**About this task**
All lines from the one containing "(∀ (s : State) (f : Fin 2), s.emissionMode" through the final line of the entries are to be written out verbatim; no other line is to be included.

Stored data
-- Opening Marker --

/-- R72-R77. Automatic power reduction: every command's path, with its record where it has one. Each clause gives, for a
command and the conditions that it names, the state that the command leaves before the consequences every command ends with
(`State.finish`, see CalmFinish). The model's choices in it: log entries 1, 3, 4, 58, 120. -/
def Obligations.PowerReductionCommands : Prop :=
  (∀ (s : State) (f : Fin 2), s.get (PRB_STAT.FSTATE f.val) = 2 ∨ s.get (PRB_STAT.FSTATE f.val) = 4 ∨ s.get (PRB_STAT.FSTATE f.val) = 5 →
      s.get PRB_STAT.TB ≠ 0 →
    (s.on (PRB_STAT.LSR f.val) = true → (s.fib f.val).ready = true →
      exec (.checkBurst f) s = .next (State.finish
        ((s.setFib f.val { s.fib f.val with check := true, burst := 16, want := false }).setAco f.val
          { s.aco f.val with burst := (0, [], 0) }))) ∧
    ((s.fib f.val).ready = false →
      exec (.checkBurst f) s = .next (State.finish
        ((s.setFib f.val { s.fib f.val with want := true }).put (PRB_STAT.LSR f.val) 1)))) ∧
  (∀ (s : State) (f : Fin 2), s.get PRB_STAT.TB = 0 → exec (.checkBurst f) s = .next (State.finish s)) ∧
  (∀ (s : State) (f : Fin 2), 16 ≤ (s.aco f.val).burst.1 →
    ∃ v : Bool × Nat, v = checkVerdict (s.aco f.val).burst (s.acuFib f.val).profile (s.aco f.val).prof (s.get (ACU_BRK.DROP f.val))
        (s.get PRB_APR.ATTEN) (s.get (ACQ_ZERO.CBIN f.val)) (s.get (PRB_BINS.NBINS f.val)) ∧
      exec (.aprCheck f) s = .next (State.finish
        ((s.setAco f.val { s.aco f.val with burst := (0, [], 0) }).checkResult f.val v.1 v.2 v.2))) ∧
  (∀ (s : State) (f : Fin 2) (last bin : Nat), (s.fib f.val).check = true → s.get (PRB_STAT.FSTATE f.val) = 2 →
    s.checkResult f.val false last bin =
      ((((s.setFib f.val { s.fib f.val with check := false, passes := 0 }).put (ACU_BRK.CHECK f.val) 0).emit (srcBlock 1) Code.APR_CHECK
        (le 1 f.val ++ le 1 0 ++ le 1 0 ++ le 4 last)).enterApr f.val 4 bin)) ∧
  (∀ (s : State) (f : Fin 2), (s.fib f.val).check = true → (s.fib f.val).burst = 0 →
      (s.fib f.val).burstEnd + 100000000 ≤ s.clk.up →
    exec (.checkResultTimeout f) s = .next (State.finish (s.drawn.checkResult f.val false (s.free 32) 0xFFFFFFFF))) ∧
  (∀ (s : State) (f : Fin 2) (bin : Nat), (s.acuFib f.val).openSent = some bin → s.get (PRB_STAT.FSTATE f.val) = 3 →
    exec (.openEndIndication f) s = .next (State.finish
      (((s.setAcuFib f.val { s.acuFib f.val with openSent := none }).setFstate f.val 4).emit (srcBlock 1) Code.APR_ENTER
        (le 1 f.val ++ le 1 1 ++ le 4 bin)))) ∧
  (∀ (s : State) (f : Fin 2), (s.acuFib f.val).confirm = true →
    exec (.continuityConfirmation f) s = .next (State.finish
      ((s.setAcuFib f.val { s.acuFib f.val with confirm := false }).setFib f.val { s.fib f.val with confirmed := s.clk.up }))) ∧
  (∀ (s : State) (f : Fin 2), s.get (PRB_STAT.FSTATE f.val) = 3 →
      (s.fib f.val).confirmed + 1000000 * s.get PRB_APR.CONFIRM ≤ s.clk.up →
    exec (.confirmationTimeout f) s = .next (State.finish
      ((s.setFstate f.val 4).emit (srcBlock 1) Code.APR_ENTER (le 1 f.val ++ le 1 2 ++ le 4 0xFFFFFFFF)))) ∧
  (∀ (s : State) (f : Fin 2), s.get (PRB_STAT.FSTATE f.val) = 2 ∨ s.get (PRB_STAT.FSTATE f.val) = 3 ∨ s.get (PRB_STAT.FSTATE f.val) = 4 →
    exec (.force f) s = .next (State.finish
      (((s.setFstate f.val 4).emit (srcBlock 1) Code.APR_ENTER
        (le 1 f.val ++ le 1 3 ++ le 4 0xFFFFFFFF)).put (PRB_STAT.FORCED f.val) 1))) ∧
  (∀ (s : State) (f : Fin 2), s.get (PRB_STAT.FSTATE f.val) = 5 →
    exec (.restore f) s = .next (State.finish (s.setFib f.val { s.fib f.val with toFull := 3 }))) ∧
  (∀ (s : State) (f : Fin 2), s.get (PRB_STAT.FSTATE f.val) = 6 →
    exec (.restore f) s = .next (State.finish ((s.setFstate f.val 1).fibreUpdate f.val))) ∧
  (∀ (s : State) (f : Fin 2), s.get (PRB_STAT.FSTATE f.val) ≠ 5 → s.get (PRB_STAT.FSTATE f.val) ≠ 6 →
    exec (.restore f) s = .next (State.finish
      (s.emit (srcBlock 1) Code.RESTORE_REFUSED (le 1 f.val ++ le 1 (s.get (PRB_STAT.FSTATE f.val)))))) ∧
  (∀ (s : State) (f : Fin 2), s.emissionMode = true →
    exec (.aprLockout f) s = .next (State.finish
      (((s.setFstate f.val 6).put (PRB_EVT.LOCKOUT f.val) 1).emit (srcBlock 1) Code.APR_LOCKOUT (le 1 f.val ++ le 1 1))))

-- Closing Marker --

**Written solution**
  (∀ (s : State) (f : Fin 2), s.emissionMode = true →
    exec (.aprLockout f) s = .next (State.finish
      (((s.setFstate f.val 6).put (PRB_EVT.LOCKOUT f.val) 1).emit (srcBlock 1) Code.APR_LOCKOUT (le 1 f.val ++ le 1 1))))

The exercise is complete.